YOUR ASSIGNMENT ▸
Exactly the lines from the start of the data through the line containing "theorem execRcRead_next (s" should be output, with both ends kept and nothing added.

PROVIDED MATERIAL ▸
theorem execDrmLock_next (s : State) (c : Fin 4) (mode : Fin 6) (locked : Bool) :
    ∃ o, execDrmLock c mode locked s = .next o ∧ Touches 2148007939 s o :=
  act_next rfl fun s h => by
    repeat' first
      | exact rfl
      | with_reducible assumption
      | with_reducible exact Touches.refl _ _
      | (with_reducible apply Touches.seq (State.drmLock_touches ..))

theorem execCpdSyncDetect_next (s : State) (c : Fin 4) (periods : List BitPeriod) :
    ∃ o, execCpdSyncDetect c periods s = .next o ∧ Touches 2684878867 s o :=
  act_next rfl fun s h => by
    repeat' first
      | exact rfl
      | with_reducible assumption
      | with_reducible exact Touches.refl _ _
      | (with_reducible apply Touches.seq (State.cpdHunt_touches ..))

theorem execRegisterWrite_next (s : State) (a : Acc) (addr value : Word) :
    ∃ o, execRegisterWrite a addr value s = .next o ∧ Touches 4278190067 s o :=
  actAll_next rfl fun s h => by
    repeat' first
      | exact rfl
      | with_reducible assumption
      | with_reducible exact Touches.refl _ _
      | (with_reducible apply Touches.seq (State.busWrite_touches ..))

theorem execRcRead_next (s : State) (m : Fin 16) (parityFlips : BitVec 4) (addr : Word) :
    ∃ o, execRcRead m parityFlips addr s = .next o ∧ Touches 2684408723 s o :=
  act_next rfl fun s h => by
    repeat' first
      | exact rfl
      | with_reducible assumption
      | with_reducible exact Touches.refl _ _
      | (with_reducible apply Touches.seq (State.busRead_touches ..))

theorem execWchTimeSnapshot_next (s : State) (m : Fin 16) :
    ∃ o, execWchTimeSnapshot m s = .next o ∧ Touches 2684408723 s o :=
  act_next rfl fun s h => by
    repeat' first
      | exact rfl
      | with_reducible assumption
      | with_reducible exact Touches.refl _ _
      | (with_reducible apply Touches.seq (State.busRead_touches ..))

theorem execFixTimeSnapshot_next (s : State) (m : Fin 16) :
    ∃ o, execFixTimeSnapshot m s = .next o ∧ Touches 2684408723 s o :=
  act_next rfl fun s h => by
    repeat' first
      | exact rfl
      | with_reducible assumption
      | with_reducible exact Touches.refl _ _
      | (with_reducible apply Touches.seq (State.busRead_touches ..))

theorem execFsAccess_next (s : State) (a : Acc) (write : Bool) (addr value : Word) (ack : Option Word) :
    ∃ o, execFsAccess a write addr value ack s = .next o ∧ Touches 4278190067 s o :=
  actAll_next rfl fun s h => by
    repeat' first
      | exact rfl
      | with_reducible assumption
      | with_reducible exact Touches.refl _ _
      | (with_reducible apply Touches.seq (State.busWriteAck_touches ..))
      | (with_reducible apply Touches.seq (State.busReadAck_touches ..))
      | (with_reducible apply Touches.ite)

theorem execFsTimeout_next (s : State) (m : Fin 16) :
    ∃ o, execFsTimeout m s = .next o ∧ Touches 2181038595 s o :=
  act_next rfl fun s h => by
    repeat' first
      | exact rfl
      | with_reducible assumption
      | with_reducible exact Touches.refl _ _
      | (with_reducible apply Touches.seq (State.fsTimedOut_touches ..))

theorem execDGo_next (s : State) (via : DirectPath) (page : Fin 16) (value : Word) :
    ∃ o, execDGo via page value s = .next o ∧ Touches 4278190067 s o :=
  actAll_next rfl fun s h => by
    repeat' first
      | exact rfl
      | with_reducible assumption
      | with_reducible exact Touches.refl _ _
      | (with_reducible apply Touches.seq (State.regWrite_touches ..))
      | (with_reducible apply Touches.seq (State.pageCmd_touches ..))
      | (with_reducible apply Touches.iff)
      | (intro x; intros; try beta_reduce)
      | split

theorem execDCancel_next (s : State) (via : PagePath) (page : Fin 16) :
    ∃ o, execDCancel via page s = .next o ∧ Touches 4278190067 s o :=
  actAll_next rfl fun s h => by
    repeat' first
      | exact rfl
      | with_reducible assumption
      | with_reducible exact Touches.refl _ _
      | (with_reducible apply Touches.seq (State.regWrite_touches ..))
      | (with_reducible apply Touches.seq (State.dCancel_touches ..))
      | (with_reducible apply Touches.iff)
      | (intro x; intros; try beta_reduce)
      | split

theorem execQSubmit_next (s : State) (via : SubmitPath) (page : Fin 16) (value : Word) :
    ∃ o, execQSubmit via page value s = .next o ∧ Touches 4278190067 s o :=
  actAll_next rfl fun s h => by
    repeat' first
      | exact rfl
      | with_reducible assumption
      | with_reducible exact Touches.refl _ _
      | (with_reducible apply Touches.seq (State.regWrite_touches ..))
      | (with_reducible apply Touches.seq (State.qStream_touches ..))
      | (with_reducible apply Touches.iff)
      | (intro x; intros; try beta_reduce)
      | split

theorem execQCancel_next (s : State) (via : PagePath) (page : Fin 16) (tag : Byte) :
    ∃ o, execQCancel via page tag s = .next o ∧ Touches 4278190067 s o :=
  actAll_next rfl fun s h => by
    repeat' first
      | exact rfl
      | with_reducible assumption
      | with_reducible exact Touches.refl _ _
      | (with_reducible apply Touches.seq (State.regWrite_touches ..))
      | (with_reducible apply Touches.seq (State.qStreamCancel_touches ..))
      | (with_reducible apply Touches.iff)
      | (intro x; intros; try beta_reduce)
      | split

theorem execCphOpStart_next (s : State) :
    ∃ o, execCphOpStart s = .next o ∧ Touches 2684370947 s o :=
  act_next rfl fun s h => by
    repeat' first
      | exact rfl
      | with_reducible assumption
      | with_reducible exact Touches.refl _ _
      | (with_reducible apply Touches.seq (State.cphStart_touches ..))
      | (with_reducible apply Touches.iff)
      | (intro x; intros; try beta_reduce)

theorem execCphOpComplete_next (s : State) (datapath : Fin 2) (mismatch bufferDbe : Bool) :
    ∃ o, execCphOpComplete datapath mismatch bufferDbe s = .next o ∧ Touches 3900530963 s o :=
  actAll_next rfl fun s h => by
    repeat' first
      | exact rfl
      | with_reducible assumption
      | with_reducible exact Touches.refl _ _
      | (with_reducible apply Touches.seq (State.cphComplete_touches ..))

theorem execQCmpPop_next (s : State) (m : Fin 16) (page : Fin 16) :
    ∃ o, execQCmpPop m page s = .next o ∧ Touches 2684408723 s o :=
  act_next rfl fun s h => by
    repeat' first
      | exact rfl
      | with_reducible assumption
      | with_reducible exact Touches.refl _ _
      | (with_reducible apply Touches.seq (State.busRead_touches ..))

theorem execKWrite_next (s : State) (a : Acc) (page : Fin 16) (key : BitVec 16) (slot : Fin 64) :
    ∃ o, execKWrite a page key slot s = .next o ∧ Touches 4278190067 s o :=
  actAll_next rfl fun s h => by
    repeat' first
      | exact rfl
      | with_reducible assumption
      | with_reducible exact Touches.refl _ _
      | (with_reducible apply Touches.seq (State.regWrite_touches ..))

theorem execKRandom_next (s : State) (a : Acc) (page : Fin 16) (key : BitVec 16) (slot : Fin 64) :
    ∃ o, execKRandom a page key slot s = .next o ∧ Touches 4278190067 s o :=
  actAll_next rfl fun s h => by
    repeat' first
      | exact rfl
      | with_reducible assumption
      | with_reducible exact Touches.refl _ _
      | (with_reducible apply Touches.seq (State.regWrite_touches ..))

theorem execKDerive_next (s : State) (a : Acc) (page : Fin 16) (key : BitVec 16) (parent slot : Fin 64) :
    ∃ o, execKDerive a page key parent slot s = .next o ∧ Touches 4278190067 s o :=
  actAll_next rfl fun s h => by
    repeat' first
      | exact rfl
      | with_reducible assumption
      | with_reducible exact Touches.refl _ _
      | (with_reducible apply Touches.seq (State.regWrite_touches ..))

theorem execKErase_next (s : State) (a : Acc) (page : Fin 16) (key : BitVec 16) (slot : Fin 64) :
    ∃ o, execKErase a page key slot s = .next o ∧ Touches 4278190067 s o :=
  actAll_next rfl fun s h => by
    repeat' first
      | exact rfl
      | with_reducible assumption
      | with_reducible exact Touches.refl _ _
      | (with_reducible apply Touches.seq (State.regWrite_touches ..))

theorem execShadowTakeEffect_next (s : State) (slot : Fin 64) :
    ∃ o, execShadowTakeEffect slot s = .next o ∧ Touches 2826780947 s o :=
  actAll_next rfl fun s h => by
    repeat' first
      | exact rfl
      | with_reducible assumption
      | with_reducible exact Touches.refl _ _
      | (with_reducible apply Touches.seq (State.shadowEffect_touches ..))

theorem execCphZeroize_next (s : State) (a : Acc) (key : BitVec 16) :
    ∃ o, execCphZeroize a key s = .next o ∧ Touches 4278190067 s o :=
  actAll_next rfl fun s h => by
    repeat' first
      | exact rfl
      | with_reducible assumption
      | with_reducible exact Touches.refl _ _
      | (with_reducible apply Touches.seq (State.regWrite_touches ..))

theorem execRngHealthFail_next (s : State) (test : Nat) :
    ∃ o, execRngHealthFail test s = .next o ∧ Touches 2147500291 s o :=
  act_next rfl fun s h => by
    repeat' first
      | exact rfl
      | with_reducible assumption
      | with_reducible exact Touches.refl _ _
      | (with_reducible apply Touches.seq (State.rngFail_touches ..))
      | (with_reducible apply Touches.iff)
      | (intro x; intros; try beta_reduce)

theorem execSlotCheck_next (s : State) (slot : Fin 64) (word : Fin 8) (badBits : Fin 3) :
    ∃ o, execSlotCheck slot word badBits s = .next o ∧ Touches 3900530963 s o :=
  actAll_next rfl fun s h => by
    repeat' first
      | exact rfl
      | with_reducible assumption
      | with_reducible exact Touches.refl _ _
      | (with_reducible apply Touches.seq (State.slotCheck_touches ..))
      | (with_reducible apply Touches.iff)
      | (intro x; intros; try beta_reduce)

theorem execGcmMask_next (s : State) (lmd : Bool) (slot : Fin 64) (fixed : List Byte) :
    ∃ o, execGcmMask lmd slot fixed s = .next o ∧ Touches 2147500035 s o :=
  act_next rfl fun s h => by
    repeat' first
      | exact rfl
      | with_reducible assumption
      | with_reducible exact Touches.refl _ _
      | (with_reducible apply Touches.seq (State.gcmMask_touches ..))
      | (with_reducible apply Touches.iff)
      | (intro x; intros; try beta_reduce)

theorem execHelloSeed_next (s : State) :
    ∃ o, execHelloSeed s = .next o ∧ Touches 2147483667 s o :=
  act_next rfl fun s h => by
    repeat' first
      | exact rfl
      | with_reducible assumption
      | with_reducible exact Touches.refl _ _
      | (with_reducible apply Touches.seq (State.helloSeed_touches ..))
      | (with_reducible apply Touches.iff)
      | (intro x; intros; try beta_reduce)

theorem execLoginChallenge_next (s : State) :
    ∃ o, execLoginChallenge s = .next o ∧ Touches 2826780947 s o :=
  actAll_next rfl fun s h => by
    repeat' first
      | exact rfl
      | with_reducible assumption
      | with_reducible exact Touches.refl _ _
      | (extract_lets +onlyGivenNames s1; refine Touches.cut (x := s1) ?_ ?_; (on_goal 1 => subst s1); (on_goal 2 => (intro h1; clear_value s1)))
      | (extract_lets +onlyGivenNames v1; clear_value v1)
      | (with_reducible apply Touches.seq (State.emit_touches ..))
      | (with_reducible apply Touches.seq (State.loginChallenge_touches ..))
      | (with_reducible apply Touches.iff)
      | (with_reducible apply Touches.ite)
      | (intro x; intros; try beta_reduce)

theorem execLoginResponse_next (s : State) (bytes : List Byte) :
    ∃ o, execLoginResponse bytes s = .next o ∧ Touches 2826780947 s o :=
  actAll_next rfl fun s h => by
    repeat' first
      | exact rfl
      | with_reducible assumption
      | with_reducible exact Touches.refl _ _
      | (extract_lets +onlyGivenNames v1; clear_value v1)
      | (with_reducible apply Touches.seq (State.dropChallenge_touches ..))
      | (with_reducible apply Touches.seq (State.emit_touches ..))
      | (with_reducible apply Touches.iff)
      | (with_reducible apply Touches.ite)
      | (intro x; intros; try beta_reduce)

theorem execChallengeExpiry_next (s : State) :
    ∃ o, execChallengeExpiry s = .next o ∧ Touches 2826780947 s o :=
  actAll_next rfl fun s h => by
    repeat' first
      | exact rfl
      | with_reducible assumption
      | with_reducible exact Touches.refl _ _
      | (with_reducible apply Touches.seq (State.challengeEnd_touches ..))

end Sys2Proof.Machine
end

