-- ==== Sys2Proof/Laws/Next1.lean ====
section
/-! SUPPORT. Each command of FabricCmds, FixCmds, GuardCmds, LaneCmds, LoadCmds answers a next state, and what it can change: one lemma per command. -/
namespace Sys2Proof.Machine

theorem execPairMismatch_next (s : State) (region : Fin 16) (tile : Fin 15360) (cell : Fin 8) :
    ∃ o, execPairMismatch region tile cell s = .next o ∧ Touches 3221227795 s o :=
  act_next rfl fun s h => by
    repeat' first
      | exact rfl
      | with_reducible assumption
      | with_reducible exact Touches.refl _ _
      | (with_reducible apply Touches.seq (State.pairUpset_touches ..))

theorem execBramSweepPassEnd_next (s : State) (region : Fin 16) (us : Nat) :
    ∃ o, execBramSweepPassEnd region us s = .next o ∧ Touches 3221233939 s o :=
  act_next rfl fun s h => by
    repeat' first
      | exact rfl
      | with_reducible assumption
      | with_reducible exact Touches.refl _ _
      | (with_reducible apply Touches.seq (State.sweepEnd_touches ..))

theorem execDeepSweepPassEnd_next (s : State) (region : Fin 16) (us : Nat) :
    ∃ o, execDeepSweepPassEnd region us s = .next o ∧ Touches 3221233939 s o :=
  act_next rfl fun s h => by
    repeat' first
      | exact rfl
      | with_reducible assumption
      | with_reducible exact Touches.refl _ _
      | (with_reducible apply Touches.seq (State.sweepEnd_touches ..))

theorem execGholdRelease_next (s : State) (domain : Fin 288) (regions : BitVec 16) :
    ∃ o, execGholdRelease domain regions s = .next o ∧ Touches 2147485699 s o :=
  act_next rfl fun s h => by
    repeat' first
      | exact rfl
      | with_reducible assumption
      | with_reducible exact Touches.refl _ _
      | (with_reducible apply Touches.seq (State.gholdRelease_touches ..))

theorem execClockMuxSwitch_next (s : State) (line : Fin 288) (sel ce : Bool) :
    ∃ o, execClockMuxSwitch line sel ce s = .next o ∧ Touches 2147485699 s o :=
  act_next rfl fun s h => by
    repeat' first
      | exact rfl
      | with_reducible assumption
      | with_reducible exact Touches.refl _ _
      | (with_reducible apply Touches.seq (State.clockSwitch_touches ..))

theorem execScrubRead_next (s : State) (region : Fin 16) (frame : Fin 8192) (flips : List (Fin 2112)) :
    ∃ o, execScrubRead region frame flips s = .next o ∧ Touches 2147485955 s o :=
  act_next rfl fun s h => by
    repeat' first
      | exact rfl
      | with_reducible assumption
      | with_reducible exact Touches.refl _ _
      | (with_reducible apply Touches.seq (State.scrubReadSlot_touches ..))
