-- ==== Sys2Proof/Laws/Low.lean ====
section
/-!
SUPPORT. What `refresh` leaves alone: registers below those of the cipher engine, and outside a drain registers below those of the
receive chain.
-/
namespace Sys2Proof.Machine

/-- Registers below address `b` read in `t` as in `s`. -/
structure Low (b : Nat) (s t : State) : Prop where
  word : ∀ a, a < b → t.word a = s.word a

theorem Low.refl (b : Nat) (s : State) : Low b s s := ⟨fun _ _ => rfl⟩

theorem Low.seq {b c : Nat} {r s t : State} (g : Low c s t) (hb : b ≤ c) (h : Low b r s) : Low b r t :=
  ⟨fun a ha => (g.word a (Nat.lt_of_lt_of_le ha hb)).trans (h.word a ha)⟩

/-- A change of other parts than the registers. -/
theorem Low.part {b : Nat} {r s t : State} (h : Low b r s) (e : t.regs = s.regs) : Low b r t := ⟨fun a ha => by
  rw [State.word, e]
  exact h.word a ha⟩

theorem Low.put {b : Nat} {r s : State} {f : Fld} {v : Nat} (h : Low b r s) (hb : b ≤ f.addr) : Low b r (s.put f v) := ⟨fun a ha =>
  (State.word_put_ne _ _ _ _ (by omega)).trans (h.word a ha)⟩

theorem Low.putB {b : Nat} {r s : State} {f : Fld} {v : Bool} (h : Low b r s) (hb : b ≤ f.addr) : Low b r (s.putB f v) := h.put hb

theorem Low.set {b : Nat} {r s : State} {f : Fld} (h : Low b r s) (hb : b ≤ f.addr) : Low b r (s.set f) := h.put hb

theorem Low.clr {b : Nat} {r s : State} {f : Fld} (h : Low b r s) (hb : b ≤ f.addr) : Low b r (s.clr f) := h.put hb

theorem Low.modInc {b : Nat} {r s : State} {f : Fld} (h : Low b r s) (hb : b ≤ f.addr) : Low b r (s.modInc f) := h.put hb

theorem Low.putWord {b : Nat} {r s : State} {x : Nat} {v : Word} (h : Low b r s) (hb : b ≤ x) : Low b r (s.putWord x v) := ⟨fun a ha =>
  (State.word_putWord_ne _ _ _ _ (by omega)).trans (h.word a ha)⟩

theorem Low.satAdd {b : Nat} {r s : State} {c o : Fld} {n : Nat} (h : Low b r s) (hc : b ≤ c.addr) (ho : b ≤ o.addr) :
    Low b r (s.satAdd c o n) := by
  unfold State.satAdd
  split
  · exact h.put hc
  · exact (h.put hc).set ho

theorem Low.satInc {b : Nat} {r s : State} {c o : Fld} (h : Low b r s) (hc : b ≤ c.addr) (ho : b ≤ o.addr) : Low b r (s.satInc c o) :=
  h.satAdd hc ho

theorem Low.put2 {b : Nat} {r s : State} {c o : Fld} {n : Nat} (h : Low b r s) (hc : b ≤ c.addr) (ho : b ≤ o.addr) :
    Low b r (s.put2 c o n) := (h.put hc).put ho

theorem Low.modInc2 {b : Nat} {r s : State} {c o : Fld} (h : Low b r s) (hc : b ≤ c.addr) (ho : b ≤ o.addr) :
    Low b r (s.modInc2 c o) := h.put2 hc ho

/-- The lines from 128 up mirror event registers from the cipher engine's up. -/
theorem evtFld_cipher {n : Nat} (h : 128 ≤ n) : 0x400C0000 ≤ (evtFld n).addr := by
  unfold evtFld
  rw [if_neg (by omega), if_neg (by omega), if_neg (by omega), if_neg (by omega)]
  simp only [apply_ite Fld.addr, CPH_EVENT, SMP_EVENT, RXC_EVENT, BCD_EVENT, LMD_EVENT, SPT_EVENT, PIN_EVENT, MON_EVENT]
  split_ifs <;> omega

/-- The lines from 176 up mirror event registers from the receive chain's up. -/
theorem evtFld_receive {n : Nat} (h : 176 ≤ n) : 0x40110000 ≤ (evtFld n).addr := by
  unfold evtFld
  rw [if_neg (by omega), if_neg (by omega), if_neg (by omega), if_neg (by omega), if_neg (by omega), if_neg (by omega)]
  simp only [apply_ite Fld.addr, RXC_EVENT, BCD_EVENT, LMD_EVENT, SPT_EVENT, PIN_EVENT, MON_EVENT]
  split_ifs <;> omega

theorem Low.event {b : Nat} {r s : State} {n : Nat} (h : Low b r s) (hb : b ≤ (evtFld n).addr) : Low b r (s.event n) := h.put hb

theorem Low.iff {b : Nat} {r s : State} {c : Bool} {f : State → State} (h : Low b r s) (hf : ∀ x, Low b r x → Low b r (f x)) :
    Low b r (s.iff c f) := by
  unfold State.iff
  split
  · exact hf s h
  · exact h

theorem Low.ite {b : Nat} {r s t : State} {c : Prop} [Decidable c] (hs : Low b r s) (ht : Low b r t) : Low b r (if c then s else t) := by
  split
  · exact hs
  · exact ht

RESPONSE TO THE EXERCISE ▸
theorem execDrmLock_next (s : State) (c : Fin 4) (mode : Fin 6) (locked : Bool) :
    ∃ o, execDrmLock c mode locked s = .next o ∧ Touches 2148007939 s o :=
  act_next rfl fun s h => by
    repeat' first
      | exact rfl
      | with_reducible assumption
      | with_reducible exact Touches.refl _ _
      | (with_reducible apply Touches.seq (State.drmLock_touches ..))

theorem execCpdSyncDetect_next (s : State) (c : Fin 4) (periods : List BitPeriod) :
    ∃ o, execCpdSyncDetect c periods s = .next o ∧ Touches 2684878867 s o :=
  act_next rfl fun s h => by
    repeat' first
      | exact rfl
      | with_reducible assumption
      | with_reducible exact Touches.refl _ _
      | (with_reducible apply Touches.seq (State.cpdHunt_touches ..))

theorem execRegisterWrite_next (s : State) (a : Acc) (addr value : Word) :
    ∃ o, execRegisterWrite a addr value s = .next o ∧ Touches 4278190067 s o :=
  actAll_next rfl fun s h => by
    repeat' first
      | exact rfl
      | with_reducible assumption
      | with_reducible exact Touches.refl _ _
      | (with_reducible apply Touches.seq (State.busWrite_touches ..))

theorem execRcRead_next (s : State) (m : Fin 16) (parityFlips : BitVec 4) (addr : Word) :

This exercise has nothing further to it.